## YOUR OBJECTIVE
Produce an exact copy of the first line of the data below and each line after it, please, up to and including the one with "s.agenda := rfl".
[Opening DATA section]
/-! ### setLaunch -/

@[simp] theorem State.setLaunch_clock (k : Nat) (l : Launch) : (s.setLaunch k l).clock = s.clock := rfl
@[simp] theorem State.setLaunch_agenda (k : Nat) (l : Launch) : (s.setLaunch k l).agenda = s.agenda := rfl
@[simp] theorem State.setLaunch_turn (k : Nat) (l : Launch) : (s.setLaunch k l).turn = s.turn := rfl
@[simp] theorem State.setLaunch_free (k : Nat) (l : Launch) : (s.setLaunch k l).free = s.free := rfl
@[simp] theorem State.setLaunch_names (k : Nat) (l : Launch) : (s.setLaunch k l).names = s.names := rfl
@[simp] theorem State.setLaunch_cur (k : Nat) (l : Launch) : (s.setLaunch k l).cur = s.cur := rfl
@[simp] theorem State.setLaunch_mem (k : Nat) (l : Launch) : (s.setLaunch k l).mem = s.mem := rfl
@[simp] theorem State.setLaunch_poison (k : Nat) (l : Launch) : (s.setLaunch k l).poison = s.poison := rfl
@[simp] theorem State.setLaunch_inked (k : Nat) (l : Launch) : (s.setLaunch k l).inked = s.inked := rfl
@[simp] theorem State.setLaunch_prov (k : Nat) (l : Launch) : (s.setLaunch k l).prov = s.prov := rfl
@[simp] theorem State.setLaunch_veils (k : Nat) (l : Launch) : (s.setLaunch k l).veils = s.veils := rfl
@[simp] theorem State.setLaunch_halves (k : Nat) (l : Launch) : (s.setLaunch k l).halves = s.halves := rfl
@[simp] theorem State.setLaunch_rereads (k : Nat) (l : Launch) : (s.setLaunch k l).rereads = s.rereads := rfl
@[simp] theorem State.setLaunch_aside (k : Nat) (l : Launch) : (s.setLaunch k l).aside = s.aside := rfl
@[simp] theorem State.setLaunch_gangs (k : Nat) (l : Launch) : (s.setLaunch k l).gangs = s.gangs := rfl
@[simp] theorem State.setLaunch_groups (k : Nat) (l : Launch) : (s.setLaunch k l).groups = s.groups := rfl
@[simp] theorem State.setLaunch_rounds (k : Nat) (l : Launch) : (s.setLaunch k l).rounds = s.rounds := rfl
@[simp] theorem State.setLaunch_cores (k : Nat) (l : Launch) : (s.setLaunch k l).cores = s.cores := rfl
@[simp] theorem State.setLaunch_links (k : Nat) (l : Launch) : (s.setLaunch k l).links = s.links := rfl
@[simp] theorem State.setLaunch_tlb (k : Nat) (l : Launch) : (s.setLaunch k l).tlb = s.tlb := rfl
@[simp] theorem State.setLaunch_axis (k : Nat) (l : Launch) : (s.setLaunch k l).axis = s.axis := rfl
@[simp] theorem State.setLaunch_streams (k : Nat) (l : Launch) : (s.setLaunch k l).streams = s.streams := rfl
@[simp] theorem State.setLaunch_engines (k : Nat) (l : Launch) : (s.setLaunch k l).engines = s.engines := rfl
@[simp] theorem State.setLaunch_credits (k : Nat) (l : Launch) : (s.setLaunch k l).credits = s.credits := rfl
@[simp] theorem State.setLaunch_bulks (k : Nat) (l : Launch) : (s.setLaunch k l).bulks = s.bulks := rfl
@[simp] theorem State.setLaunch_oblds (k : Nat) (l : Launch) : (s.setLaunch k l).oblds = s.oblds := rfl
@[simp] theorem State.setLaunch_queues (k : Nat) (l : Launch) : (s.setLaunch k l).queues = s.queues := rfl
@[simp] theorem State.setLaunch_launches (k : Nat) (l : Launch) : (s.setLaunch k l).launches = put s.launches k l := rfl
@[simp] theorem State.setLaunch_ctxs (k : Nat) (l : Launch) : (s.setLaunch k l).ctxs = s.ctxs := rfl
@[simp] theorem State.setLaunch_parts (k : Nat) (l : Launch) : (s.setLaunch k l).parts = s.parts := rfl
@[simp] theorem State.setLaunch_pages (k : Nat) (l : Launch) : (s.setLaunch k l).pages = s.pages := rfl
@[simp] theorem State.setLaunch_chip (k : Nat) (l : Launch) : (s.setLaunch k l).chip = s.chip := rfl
[Closing DATA section]
## SOLUTION TO THIS EXERCISE
/-! ### setLaunch -/

@[simp] theorem State.setLaunch_clock (k : Nat) (l : Launch) : (s.setLaunch k l).clock = s.clock := rfl
@[simp] theorem State.setLaunch_agenda (k : Nat) (l : Launch) : (s.setLaunch k l).agenda = s.agenda := rfl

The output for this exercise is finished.